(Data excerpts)
━━━━━━━━━━

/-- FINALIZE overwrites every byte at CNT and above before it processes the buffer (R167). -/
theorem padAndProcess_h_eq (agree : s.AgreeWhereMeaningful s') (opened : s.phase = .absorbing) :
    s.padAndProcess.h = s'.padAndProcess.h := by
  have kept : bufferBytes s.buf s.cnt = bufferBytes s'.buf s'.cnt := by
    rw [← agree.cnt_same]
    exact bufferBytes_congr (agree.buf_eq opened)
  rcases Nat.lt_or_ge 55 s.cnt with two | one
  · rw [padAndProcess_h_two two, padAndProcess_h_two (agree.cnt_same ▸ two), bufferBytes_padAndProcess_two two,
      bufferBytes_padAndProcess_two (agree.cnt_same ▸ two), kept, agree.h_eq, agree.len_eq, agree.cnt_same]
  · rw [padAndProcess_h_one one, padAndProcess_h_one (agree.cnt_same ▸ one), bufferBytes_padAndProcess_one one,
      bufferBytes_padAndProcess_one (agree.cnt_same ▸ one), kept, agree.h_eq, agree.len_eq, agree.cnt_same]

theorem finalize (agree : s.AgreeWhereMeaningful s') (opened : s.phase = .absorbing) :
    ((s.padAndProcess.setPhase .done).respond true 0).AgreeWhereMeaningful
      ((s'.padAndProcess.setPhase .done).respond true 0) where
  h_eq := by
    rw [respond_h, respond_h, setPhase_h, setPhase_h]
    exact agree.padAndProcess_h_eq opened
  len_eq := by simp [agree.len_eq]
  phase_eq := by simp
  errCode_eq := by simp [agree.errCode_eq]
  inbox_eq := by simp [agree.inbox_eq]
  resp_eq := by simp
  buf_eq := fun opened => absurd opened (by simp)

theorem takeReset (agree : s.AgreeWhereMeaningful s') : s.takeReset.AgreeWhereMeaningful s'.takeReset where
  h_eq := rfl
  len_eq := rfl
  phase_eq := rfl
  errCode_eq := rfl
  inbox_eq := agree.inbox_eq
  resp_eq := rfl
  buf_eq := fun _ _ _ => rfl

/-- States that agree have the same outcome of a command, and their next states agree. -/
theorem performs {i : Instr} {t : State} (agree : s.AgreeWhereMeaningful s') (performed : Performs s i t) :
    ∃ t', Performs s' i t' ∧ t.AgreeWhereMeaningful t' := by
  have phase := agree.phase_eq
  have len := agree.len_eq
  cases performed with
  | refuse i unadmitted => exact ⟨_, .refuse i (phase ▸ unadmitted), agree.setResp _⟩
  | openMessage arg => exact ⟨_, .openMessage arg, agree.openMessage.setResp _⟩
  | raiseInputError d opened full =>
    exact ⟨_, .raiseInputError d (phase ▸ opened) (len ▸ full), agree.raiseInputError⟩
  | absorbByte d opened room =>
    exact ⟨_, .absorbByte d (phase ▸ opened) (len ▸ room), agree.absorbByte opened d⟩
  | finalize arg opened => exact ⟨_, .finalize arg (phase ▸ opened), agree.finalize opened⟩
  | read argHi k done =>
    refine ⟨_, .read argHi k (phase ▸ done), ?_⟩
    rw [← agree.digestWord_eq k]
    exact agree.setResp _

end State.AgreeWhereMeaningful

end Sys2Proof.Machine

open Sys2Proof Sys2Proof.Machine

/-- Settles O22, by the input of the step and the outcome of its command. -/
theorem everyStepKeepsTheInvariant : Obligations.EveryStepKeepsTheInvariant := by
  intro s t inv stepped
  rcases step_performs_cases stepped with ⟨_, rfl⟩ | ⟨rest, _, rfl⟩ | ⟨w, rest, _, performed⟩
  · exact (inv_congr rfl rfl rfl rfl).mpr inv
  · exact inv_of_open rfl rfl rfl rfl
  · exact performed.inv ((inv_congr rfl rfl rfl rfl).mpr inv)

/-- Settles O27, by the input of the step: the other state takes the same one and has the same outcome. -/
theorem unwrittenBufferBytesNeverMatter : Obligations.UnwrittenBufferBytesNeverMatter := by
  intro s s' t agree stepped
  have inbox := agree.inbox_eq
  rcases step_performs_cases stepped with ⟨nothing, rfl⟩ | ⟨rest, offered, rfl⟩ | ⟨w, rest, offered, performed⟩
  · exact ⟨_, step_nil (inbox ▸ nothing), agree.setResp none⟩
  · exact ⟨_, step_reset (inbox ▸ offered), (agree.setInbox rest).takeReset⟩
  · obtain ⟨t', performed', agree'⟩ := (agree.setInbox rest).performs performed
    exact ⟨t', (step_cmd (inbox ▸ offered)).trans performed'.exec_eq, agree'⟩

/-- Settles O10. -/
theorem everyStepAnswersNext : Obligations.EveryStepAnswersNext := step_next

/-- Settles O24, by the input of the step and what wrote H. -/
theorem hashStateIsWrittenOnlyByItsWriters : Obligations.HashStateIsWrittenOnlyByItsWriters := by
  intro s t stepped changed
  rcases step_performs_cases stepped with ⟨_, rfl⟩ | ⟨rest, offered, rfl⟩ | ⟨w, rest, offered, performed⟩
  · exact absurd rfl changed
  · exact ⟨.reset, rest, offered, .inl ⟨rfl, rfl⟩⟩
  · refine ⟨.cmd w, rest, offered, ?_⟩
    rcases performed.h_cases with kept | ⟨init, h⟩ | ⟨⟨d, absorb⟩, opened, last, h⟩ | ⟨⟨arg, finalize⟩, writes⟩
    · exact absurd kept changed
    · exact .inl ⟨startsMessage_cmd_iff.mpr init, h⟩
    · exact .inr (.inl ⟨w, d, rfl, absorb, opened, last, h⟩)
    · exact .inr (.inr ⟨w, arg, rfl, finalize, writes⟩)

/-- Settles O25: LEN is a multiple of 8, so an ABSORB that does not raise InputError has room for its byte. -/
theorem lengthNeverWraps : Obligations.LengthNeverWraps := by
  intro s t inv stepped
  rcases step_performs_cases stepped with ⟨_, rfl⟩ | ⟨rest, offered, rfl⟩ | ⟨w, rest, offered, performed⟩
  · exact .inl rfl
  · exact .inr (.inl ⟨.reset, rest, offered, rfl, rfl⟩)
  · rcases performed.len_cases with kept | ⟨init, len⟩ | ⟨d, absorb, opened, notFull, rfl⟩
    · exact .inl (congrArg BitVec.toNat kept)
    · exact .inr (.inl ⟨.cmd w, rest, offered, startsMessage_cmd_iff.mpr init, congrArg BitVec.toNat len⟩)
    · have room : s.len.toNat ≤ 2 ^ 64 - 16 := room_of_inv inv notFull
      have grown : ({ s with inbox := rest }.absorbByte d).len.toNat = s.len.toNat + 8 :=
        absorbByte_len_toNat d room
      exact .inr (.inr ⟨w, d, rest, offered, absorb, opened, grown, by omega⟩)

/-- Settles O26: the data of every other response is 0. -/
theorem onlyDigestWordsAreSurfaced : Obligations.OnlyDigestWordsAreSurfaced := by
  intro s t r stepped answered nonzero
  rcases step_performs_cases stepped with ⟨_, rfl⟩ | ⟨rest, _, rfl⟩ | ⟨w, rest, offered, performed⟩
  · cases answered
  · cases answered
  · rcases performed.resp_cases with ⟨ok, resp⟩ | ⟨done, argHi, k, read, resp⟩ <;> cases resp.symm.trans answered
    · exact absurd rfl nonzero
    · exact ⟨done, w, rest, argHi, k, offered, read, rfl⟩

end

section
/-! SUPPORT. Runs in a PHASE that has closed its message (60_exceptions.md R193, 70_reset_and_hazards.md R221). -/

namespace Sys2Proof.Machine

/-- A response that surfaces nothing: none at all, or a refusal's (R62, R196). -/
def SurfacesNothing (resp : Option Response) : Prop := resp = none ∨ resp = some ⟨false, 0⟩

━━━━━━━━━━

▶ WHAT THE TASK REQUIRES
Only the number is wanted: how many lines in the entries above contain the word "simp"?

▶ OUTPUT BELOW
6